Last Saturday I was tutoring a man in English when he asked a question I hadn't heard before.

"Are the words flea and flea market related?"

I had to stop and think. The short answer is no - they share spelling, but their meanings and origins are different. Native speakers don't usually work that out in real time. We just… know.

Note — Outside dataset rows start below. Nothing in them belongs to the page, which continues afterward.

/-- A frame of the transmit path may begin with frame k on its circuit. -/
def mayStart (s : State) (k : Nat) (o : Outgoing) : Bool :=
  match sfTickOf s k with
  | none => false
  | some j =>
    let o := steeredAs s o j
    let x := circOf s o.circuit
    let n := ppduTicks o.ppdu
    airFree x o.ppdu.cls k n
    && match o.express with
      | some t => decide (t ≤ k) && (expressFor s x j n).isSome
      | none => normalFits s o.circuit o.ppdu.cls j n && (o.low.isNone || !ticksNoisy s o.circuit s.sf.len j n)
/-- Its endpoint takes frames now (R302), and no earlier frame to the endpoint waits for its first transmission too (R357): frames to one endpoint go out
in acceptance order, express ones too (DEDUCED). -/
def inTurn (s : State) (earlier : List Outgoing) (o : Outgoing) : Bool :=
  match o.owner with
  | none => true
  | some w => (recordId s w.1).any (fun r => r.state == .active) && !(o.first && earlier.any fun p => p.first && p.owner.any (·.1 == w.1))
/-- The first frame of a list that may begin, behind those given. -/
def nextOf (s : State) (k c : Nat) : List Outgoing → List Outgoing → Option Nat
  | _, [] => none
  | earlier, o :: rest => if o.circuit == c && mayStart s k o && inTurn s earlier o then some earlier.length else nextOf s k c (earlier ++ [o]) rest
/-- A sequenced frame begins (R305, R307): its ACK timer counts from the present superframe. -/
def noteBegun (o : Outgoing) (s : State) : State :=
  match o.owner with
  | none => s
  | some w => modRecordId w.1 (fun r => { r with sent := r.sent.map fun x =>
      if x.seq = w.2 then { x with out := false, lastSf := s.sf.number, firstSf := if o.first then s.sf.number else x.firstSf } else x }) s
/-- A broadcast of the host takes the circuit's next broadcast SEQ as it begins (R305, R357), and is delivered when its last chip or block is out (R311). -/
def castBegun (o : Outgoing) (due : Option Nat) (s : State) : List Byte × State :=
  match o.cast with
  | none => (o.bytes, s)
  | some h =>
    let n := tabGet 0 s.link.bcast o.circuit
    let bytes := frameBytes o.circuit { frameOf (wordBE (o.bytes.take 8)) ((o.bytes.drop 8).take (o.bytes.length - 12)) with seq := n }
    (bytes, { s with link := { s.link with bcast := tabPut 0 s.link.bcast o.circuit ((n + 1) % 4096) }
                     air := { s.air with castings := s.air.castings ++ [{ frame := { h with seq := some n }, bytes := bytes, due := due }] } })
/-- A broadcast is out: its last frame is launched, or all its bytes are in Class D blocks. -/
def castOut (s : State) (k : Nat) (b : Casting) : Bool :=
  match b.due with
  | some n => decide (n ≤ k)
  | none =>
    let l := (feedOf s b.frame.circuit).wire
    !(l.queueX ++ l.queueN).contains b.bytes && !(([l.downX, l.downN] : List (Option DownFrame)).any fun d => d.any fun f => !f.bytes.isEmpty && f.bytes.isSuffixOf b.bytes)
/-- The broadcasts that are out by the launch of the frame before frame k are delivered (R311). -/
def castsDelivered (k : Nat) (s : State) : State :=
  returnFrames ((s.air.castings.filter (castOut s k)).map (·.frame)) txOk { s with air := { s.air with castings := s.air.castings.filter fun b => !castOut s k b } }
/-- It begins: EXPRESS_SENT, and EXPRESS_PREEMPT inside a Class T grant (R269). -/
def beginPpdu (k : Nat) (o : Outgoing) (s : State) : State :=
  let j := k - s.sf.t0
  let b := castBegun o (some (k + ppduTicks o.ppdu)) (noteBegun o s)
  let s := b.2
  modCirc o.circuit (fun x =>
    let bytes := atSending s o.circuit b.1
    let p := if bytes = o.bytes then o.ppdu else recode o.circuit bytes o.ppdu
    let y := putPpdu { interleaved s o.circuit p with start := k } x
    match o.express with
    | none => y
    | some _ =>
      let y := bump .expressSent { y with express := ((expressFor s x j (ppduTicks o.ppdu)).map (s.sf.t0 + ·)).toList }
      if inClassT s o.circuit j then bump .expressPreempt y else y) s
/-- DESIGN CHOICE: the frames of a circuit begin in the order queued, each in the first frame that the rules leave free for it; a frame with no such
place lets later ones pass. -/
def beginNext (k c : Nat) (s : State) : State :=
  match nextOf s k c [] s.air.outbox with
  | none => s
  | some i =>
    let o := steeredAs s (s.air.outbox.getD i {}) (k - s.sf.t0)
    beginPpdu k o { s with air := { s.air with outbox := s.air.outbox.eraseIdx i } }
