-- ==== Sys2Proof/Machine/Tick.lean ====
section
/-! DEFINITION. The tick strobe and the tick frames (spec/01_architecture.md R17 to R26, spec/04_tick_frames.md R92 to R118, spec/10 R241, R245,
R248, spec/14 R368, R372, spec/20 R461, R464, R468). -/
namespace Sys2Proof.Machine

/-! Frame layouts (R92, R93, R96). -/

/-- Words, channels with samples and control cells of a generation (R92). -/
def frameLen (g : Nat) : Nat := if g = 3 then 1512 else if g = 2 then 752 else 136
def frameChans (g : Nat) : Nat := if g = 3 then 24 else if g = 2 then 12 else 0
def frameCells (g : Nat) : Nat := if g = 3 then 20 else if g = 2 then 9 else 16
/-- FTYPE: `up` toward the device (R93). -/
def frameType (g : Nat) (up : Bool) : Nat := g * 16 + (if up then 2 else 1)
/-- The CHECK of a frame: CRC-32C, unreflected, over the words before it in transmission order (R96). -/
def frameCrc (ws : List Word) : Nat := crcOut 32 false 0xFFFFFFFF (crcBytes 32 0x1EDC6F41 false 0xFFFFFFFF (ws.flatMap bytesBE))
def diff16 (a b : Nat) : Nat := (a % 65536 + 65536 - b % 65536) % 65536

/-! Upstream frames (R100 to R107). -/

/-- The acceptance of an upstream frame (R100). -/
def upAccepted (s : State) (p : Nat) (f : UpFrame) : Bool :=
  let g := (portOf s p).gen
  let w := fun i => f.words.getD i 0
  f.words.length == frameLen g && fieldOf (w 0) 63 56 == frameType g true && fieldOf (w 0) 55 50 == p
  && (w 1).toNat == s.clk.tick && f.valid
  && fieldOf (w (frameLen g - 1)) 31 0 == frameCrc (f.words.take (frameLen g - 1))

/-- Non-empty cells of a frame (R101). -/
def cellsIn (g : Nat) (ws : List Word) : Nat :=
  ((List.range (frameCells g)).filter fun i => fieldOf (ws.getD (4 + 56 * frameChans g + 8 * i) 0) 63 56 != 0).length

/-- Circuits whose received frames something reads: the active ones, the sources of relays, and those a capture records. -/
def heardCircuits (s : State) : List Nat :=
  (activeCircuits s ++ s.port.relays.map (·.1) ++ (if s.mem.cap.armed then s.mem.cap.circuits.map (·.1) else [])).eraseDups

/-- The samples of a frame go to the lane receiver's store and to the local memories of their consumers (R18, R94, R100, R110, R122). -/
def landSamples (p : Nat) (ws : List Word) (s : State) : State :=
  let g := (portOf s p).gen
  let ambig := bitOf (ws.getD 3 0) 2
  let ready := (portOf s p).cal == .ready && !(portOf s p).degraded
  ((heardCircuits s).filter fun c => c / 24 == p).foldl (fun t c =>
    let ch := c % 24
    let ok := decide (ch < frameChans g) && bitOf (ws.getD 0 0) (26 + ch) && !ambig && ready
    let xs := unpackSamples ((ws.drop (4 + 56 * ch)).take 56)
    modCirc c (fun x => { x with fresh := if ok then some xs else none }) (if ok then routeSamples c t.clk.now xs t else t)) s

/-- The credit ledger's two equations with the device's counters HELD, TX_CELLS, RX_CELLS, FREED and the returns it had received, and the front
end's TX_CELLS, RX_CELLS, FREED, HELD (R104): down, up. -/
def ledgerOk (own : List Nat) (tx rx fr held : Nat) : Bool × Bool :=
  let o := fun i => own.getD i 0
  let dBuf := diff16 rx fr
  let dFly := diff16 (o 1) rx
  let dRet := diff16 fr (o 4)
  let uBuf := diff16 (o 2) (o 3)
  let uFly := diff16 tx (o 2)
  let uRet := diff16 (o 3) (diff16 (held + tx) 128)
  (decide (dBuf ≤ 64 ∧ dFly ≤ 60 ∧ dRet ≤ 60 ∧ (o 0 + dBuf + dFly + dRet) % 65536 = 64),
   decide (uBuf ≤ 128 ∧ uFly ≤ 60 ∧ uRet ≤ 60 ∧ (held + uBuf + uFly + uRet) % 65536 = 128))
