-- ==== Sys2Proof/Machine/LdpcRows.lean ====
section
/-! DEFINITION. The LDPC pool and the frame engine's reassembly and checks (spec/01_architecture.md R30, R31, spec/08 R205, spec/09 R224 to R229,
spec/12 R310, spec/17 R426 to R430). -/
namespace Sys2Proof.Machine

def decoderOf (s : State) (d : Nat) : Decoder := tabGet {} s.ldpc.decoder d
def setDecoder (d : Nat) (x : Decoder) (s : State) : State := { s with ldpc := { s.ldpc with decoder := tabPut {} s.ldpc.decoder d x } }

/-- Words waiting leave in the order of the tick in which they completed, within a tick in ascending circuit order (R30). -/
def before (a b : Codeword) : Bool := decide (a.since < b.since ∨ (a.since = b.since ∧ a.circuit ≤ b.circuit))
def firstWord : List Codeword → Option Codeword
  | [] => none
  | w :: ws => match firstWord ws with
    | none => some w
    | some v => if before w v then some w else some v
/-- The queue without its first word. -/
def withoutWord (w : Codeword) (ws : List Codeword) : List Codeword :=
  match ws.findIdx? fun v => v == w with
  | some i => ws.eraseIdx i
  | none => ws

/-- The lowest-numbered idle ACTIVE decoder (R227); none while the pool's domain is not ENABLED (R15). -/
def idleDecoder (s : State) : Option Nat :=
  if !domOn s 28 then none else (List.range 34).find? fun d => (decoderOf s d).state == .active && (decoderOf s d).busy.isNone

/-- LDPC_DISPATCH (R30, R227). -/
def execLdpcDispatch (s : State) : Result :=
  commit s
    (match firstWord s.ldpc.queue, idleDecoder s with
     | some w, some d =>
       setDecoder d { decoderOf s d with busy := some w }
         { s with ldpc := { s.ldpc with queue := withoutWord w s.ldpc.queue, depth := max s.ldpc.depth (s.clk.now - w.since) } }
     | _, _ => s)

/-! The checks of received frames (R310, R428 to R430). -/

/-- Types that end in a native check and that the frame engine takes (R271). -/
def takenType (t : Nat) : Bool := decide (4 ≤ t ∧ t ≤ 11)

/-- The checks of a complete frame in their order, the first failure counted (R310, R357, R429, R430): CONVERGED, LENGTH, the native check, the tag.
`bytes` are the bytes carried from the MAC header on, `lenOk` that LENGTH agrees with them. -/
def judgeFrame (c : Nat) (converged clean : Bool) (lenOk : Nat → Bool) (bytes : List Byte) (s : State) : Option Frame × State :=
  let w := wordBE (bytes.take 8)
  let n := macLength w
  let rest := (bytes.drop 8).take (n - 4)
  if !converged then (none, modCirc c (bump .cwFail) s)
  else if bytes.length < 8 ∨ n < 4 ∨ lenOk n = false ∨ (fieldOf w 63 60 = 4 ∧ 1492 < n) then (none, modCirc c (bump .lenErr) s)
  else if takenType (fieldOf w 63 60) = false ∨ natLE ((bytes.drop (n + 4)).take 4).reverse ≠ nativeCheck c w rest then
    let t := modCirc c (bump .checkFail) s
    (none, { t with chk := { t.chk with failAll := sat32 t.chk.failAll 1, only := if clean then sat32 t.chk.only 1 else t.chk.only } })
  else if fieldOf w 3 0 = 0 then (some (frameOf w rest), s)
  else
    let a := fieldOf w 47 36
    match (recordAt s c a).bind fun r => openFrame r (bytes.take (8 + n - 4)) s with
    | some m => (some (frameOf w m), s)
    | none =>
      let t := modRecordAt c a (fun r => { r with badTags := r.badTags + 1 }) (modCirc c (bump .tagFail) s)
      (none, match recordAt t c a with
        | some r => if 2 ≤ r.badTags then startReaddress r.epId t else t
        | none => t)

/-- A frame that passed: handed on with what the reception measured (R31, R132). -/
def acceptRx (c cls : Nat) (rssi snr eq : Int) (f : Frame) (s : State) : State :=
  emit (.accepted { circuit := c, cls := cls, frame := f, rssi := rssi, snr := snr, eqSinr := if cls = 2 then eq else -32768
                    tick := s.clk.tick % 65536 }) s

/-! Frames of Class T and Class A PPDUs (R310). -/

/-- The bits of an entry's codewords in order. -/
def entryBits (e : Entry) : List Bool :=
  (List.range e.ncw).flatMap fun i => ((e.parts.find? fun p => p.1 == i).map (·.2)).getD []

/-- A complete entry: its checks, and with the accepted check the snapshot's commit (R192, R310). LENGTH agrees with the bytes carried where the
frame ends in its last codeword. -/
def finishEntry (e : Entry) (s : State) : State :=
  let bits := entryBits e
  let bytes := bytesOfBits bits.length bits
  let per := bytes.length / max e.ncw 1
  let fits := fun (n : Nat) => decide (8 + n ≤ bytes.length ∧ per * (e.ncw - 1) < 8 + n)
  let t := { s with ldpc := { s.ldpc with entries := s.ldpc.entries.filter fun x => x.id != e.id } }
  let j := judgeFrame e.circuit e.allConverged e.clean fits bytes t
  match j.1 with
  | none => j.2
  | some f => acceptRx e.circuit e.cls e.rssi e.snr e.eqSinr f (if e.cls = 2 then commitSnap e j.2 else j.2)

/-- A decoded codeword enters its entry. -/
def addPart (w : Codeword) (d : Decoded) (e : Entry) : Entry :=
  { e with parts := (w.index, descramble w.circuit w.index d.bits) :: e.parts, allConverged := e.allConverged && d.converged
           clean := e.clean && d.converged && d.flips == 0 }

/-! Class D blocks (R205). -/

/-- The fields of a block header. -/
def blkData (bs : List Bool) : Bool := bs.getD 0 false
def blkXp (bs : List Bool) : Bool := bs.getD 1 false
def blkFirst (bs : List Bool) : Bool := bs.getD 2 false
def blkLast (bs : List Bool) : Bool := bs.getD 3 false
def blkBytes (bs : List Bool) : Nat := bitsNat ((bs.drop 4).take 12)

/-- A block of a stream: the stream's open frame after it, and a frame complete with it; none where the header breaks R205. -/
def blockStep (opened : Option OpenFrame) (now : Nat) (clean : Bool) (bs : List Bool) : Option (Option OpenFrame × Option OpenFrame) :=
  let n := blkBytes bs
  let bytes := bytesOfBits n (bs.drop 16)
  if n = 0 ∨ bs.length / 8 - 2 < n ∨ blkFirst bs = opened.isSome then none
  else
    let o := opened.getD { since := now }
    let o : OpenFrame := { o with bytes := o.bytes ++ bytes, clean := o.clean && clean }
    some (if blkLast bs then (none, some o) else (some o, none))

/-- BLOCK_FAIL, and the open frame of a stream discarded with its block (R205, R310): `xp` the express stream. -/
def blockFails (c : Nat) (xp : Bool) (s : State) : State :=
  let f := feedOf s c
  let n := (if xp then f.openX else f.openN).toList.length
  modCirc c (fun x => bumpBy .reasmTimeout n (bump .blockFail x)) (setFeed c (if xp then { f with openX := none } else { f with openN := none }) s)

/-- One block of a feed circuit, in turn: idle blocks carry nothing. A block that fails to decode is taken as one of the stream whose frame is open, the
express stream first (R207; DESIGN CHOICE: its own XP is not known). -/
def takeBlock (c : Nat) (bits : Option (List Bool)) (clean : Bool) (s : State) : State :=
  match bits with
  | none => blockFails c (feedOf s c).openX.isSome s
  | some bs =>
    let f := feedOf s c
    if blkData bs = false then (if bs.any (· == true) then blockFails c (blkXp bs) s else s)
    else
      match blockStep (if blkXp bs then f.openX else f.openN) s.clk.now clean bs with
      | none => blockFails c (blkXp bs) s
      | some (o, whole) =>
        let t := setFeed c (if blkXp bs then { f with openX := o, openN := f.openN.map fun n => { n with express := n.express + 1 } } else { f with openN := o }) s
        match whole with
        | none => t
        | some w =>
          let j := judgeFrame c true w.clean (fun n => 8 + n == w.bytes.length) w.bytes t
          match j.1 with
          | none => j.2
          | some g => acceptRx c 3 f.rssi f.snrOwn (-32768) g j.2

/-- Blocks that have become next in turn. -/
def takeBlocks : Nat → Nat → State → State
  | 0, _, s => s
  | fuel + 1, c, s =>
    let f := feedOf s c
    match f.done.find? fun d => d.1 == f.next with
    | none => s
    | some d =>
      let t := setFeed c { f with next := f.next + 1, done := f.done.filter fun e => e.1 != d.1 } s
      takeBlocks fuel c (takeBlock c d.2.1 d.2.2 t)

/-- A decoded codeword reaches the frame engine (R31, R226, R240). -/
def deliverWord (w : Codeword) (d : Decoded) (s : State) : State :=
  let t := modCirc w.circuit (fun x =>
    let y := bump (if d.converged then .cwOk else .cwBad) x
    if d.iter = 24 then bump .cwIter24 y else y) s
  if w.cls = 3 then
    let f := feedOf t w.circuit
    if f.session ≠ w.entry then t
    else
      let bits := if d.converged then some (descramble w.circuit w.index d.bits) else none
      let g := { f with done := f.done ++ [(w.index, bits, d.converged && d.flips == 0)] }
      takeBlocks g.done.length w.circuit (setFeed w.circuit g t)
  else
    let t := modEntry w.entry (addPart w d) t
    match t.ldpc.entries.find? fun e => e.id == w.entry with
    | none => t
    | some e => if e.ncw ≤ e.parts.length then finishEntry e t else t

/-- LDPC_DECODE_DONE (R225, R226, R310): decoder d stops, and passes its codeword on. -/
def execLdpcDecodeDone (d : Nat) (s : State) : Result :=
  let x := decoderOf s d
  onObject (decide (d < 34)) s
    (match x.busy with
     | none => s
     | some w => deliverWord w (ldpcDecode w.lift w.rate w.llr) (setDecoder d { x with busy := none, decoded := sat32 x.decoded 1 } s))

/-- Decoders of the test's rotation: ACTIVE and SPARE (R228); none while the pool's domain is not ENABLED (R15). -/
def testable (s : State) : List Nat := if !domOn s 28 then [] else (List.range 34).filter fun d => (decoderOf s d).state != .retired
/-- The decoder whose turn it is. -/
def testDecoder (s : State) : Option Nat :=
  let ds := testable s
  match ds.find? fun d => decide (s.ldpc.testNext ≤ d) with
  | some d => some d
  | none => ds.head?

def activeDecoders (s : State) : Nat := ((List.range 34).filter fun d => (decoderOf s d).state == .active).length

/-- A decoder retires (R228, R229): the lowest-numbered SPARE takes its place, the retirement is recorded, LDPC_RETIRED is raised, and LDPC_DEGRADED
with fewer than 18 ACTIVE. -/
def retireDecoder (d : Nat) (s : State) : State :=
  let was := (decoderOf s d).state
  let t := setDecoder d { decoderOf s d with state := .retired } s
  let t := if was = .active then
      match (List.range 34).find? fun k => (decoderOf t k).state == .spare with
      | some k => setDecoder k { decoderOf t k with state := .active } t
      | none => t
    else t
  let t := raise 0x0012 d (mpWrite 267 (setField (keepQueued t 267) d d 1) t)
  if activeDecoders t < 18 ∧ t.ldpc.degraded = false then raise 0x0013 d { t with ldpc := { t.ldpc with degraded := true } } else t

/-- LDPC_KNOWN_ANSWER_TEST (R228): once in a superframe, on an idle decoder while no codeword waits. -/
def execLdpcKnownAnswerTest (pass : Bool) (s : State) : Result :=
  commit s
    (match testDecoder s with
     | none => s
     | some d =>
       let x := decoderOf s d
       if s.ldpc.testDone || !s.ldpc.queue.isEmpty || x.busy.isSome then s
       else
         let y := { x with lastOk := pass, fails := if pass then 0 else x.fails + 1 }
         let t := setDecoder d y { s with ldpc := { s.ldpc with testDone := true, testNext := d + 1 } }
         if 2 ≤ y.fails then retireDecoder d t else t)

/-- A frame's reception was aborted (R142, R310): no receiver has it any more, and its codewords do not all come. -/
def entryAborted (s : State) (e : Entry) : Bool :=
  let x := circOf s e.circuit
  let mine := fun (w : Codeword) => w.cls != 3 && w.entry == e.id
  let waiting := (s.ldpc.queue.filter mine).length + ((List.range 34).filter fun d => (decoderOf s d).busy.any mine).length
  !(x.rxT.st == .payload && x.rxT.entry == e.id) && !(x.rxA.st == .payload && x.rxA.entry == e.id) && decide (e.parts.length + waiting < e.ncw)
/-- The expected end of a frame in Class D blocks (R310): a block time for each block that its LENGTH calls for after the first, and for each express
block received in between. -/
def frameEnd (f : Feed) (o : OpenFrame) : Nat :=
  let cap := infoBits f.lift f.upw.rate / 8 - 2
  let n := if o.bytes.length < 8 then 2 else (8 + macLength (wordBE (o.bytes.take 8)) + cap - 1) / cap
  let per := bitsPerTick f.upw.pam
  o.since + ((n - 1 + o.express) * liftN f.lift + per - 1) / per
/-- An open frame that is not complete 4 ticks after its expected end. -/
def frameLate (s : State) (f : Feed) (o : Option OpenFrame) : Bool := o.any fun o => decide (frameEnd f o + 4 < s.clk.now)

/-- REASM_TIMEOUT (R205, R310): a frame not complete 4 ticks after its expected end, or whose reception was aborted, is discarded: the oldest such entry of
the circuit, or the open frame of a feed circuit, that of the express stream first. -/
def execReasmTimeout (c : Nat) (s : State) : Result :=
  onObject (circuitExists s c) s
    (match s.ldpc.entries.find? fun e => e.circuit == c && (decide (e.due + 4 < s.clk.now) || entryAborted s e) with
     | some e =>
       modCirc c (bump .reasmTimeout) { s with ldpc := { s.ldpc with entries := s.ldpc.entries.filter fun x => x.id != e.id } }
     | none =>
       let f := feedOf s c
       if frameLate s f f.openX then modCirc c (bump .reasmTimeout) (setFeed c { f with openX := none } s)
       else if frameLate s f f.openN then modCirc c (bump .reasmTimeout) (setFeed c { f with openN := none } s)
       else s)

/-- Decoder states coded as R507. -/
def decCode : DecState → Nat
  | .active => 0
  | .spare => 1
  | .retired => 2

end Sys2Proof.Machine
end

I wanted to explain that "just knowing" feeling, and I reached for a Japanese example, partly because I'm learning Japanese myself and this is the kind of thing I keep tripping over.

Take 大分. It's two characters: 大 ("big") and 分 ("part"). But together it can be read in more than one way:
Ōita (おおいた), the prefecture
daibu (だいぶ), meaning "quite a bit"

A Japanese reader doesn't pause and decode the kanji from scratch. They lean on context without thinking about it. Geography? Ōita. Degree or extent? daibu.
I'm not sure my student cared about Ōita, but the example stuck with me because it's the same kind of problem I run into constantly as a learner.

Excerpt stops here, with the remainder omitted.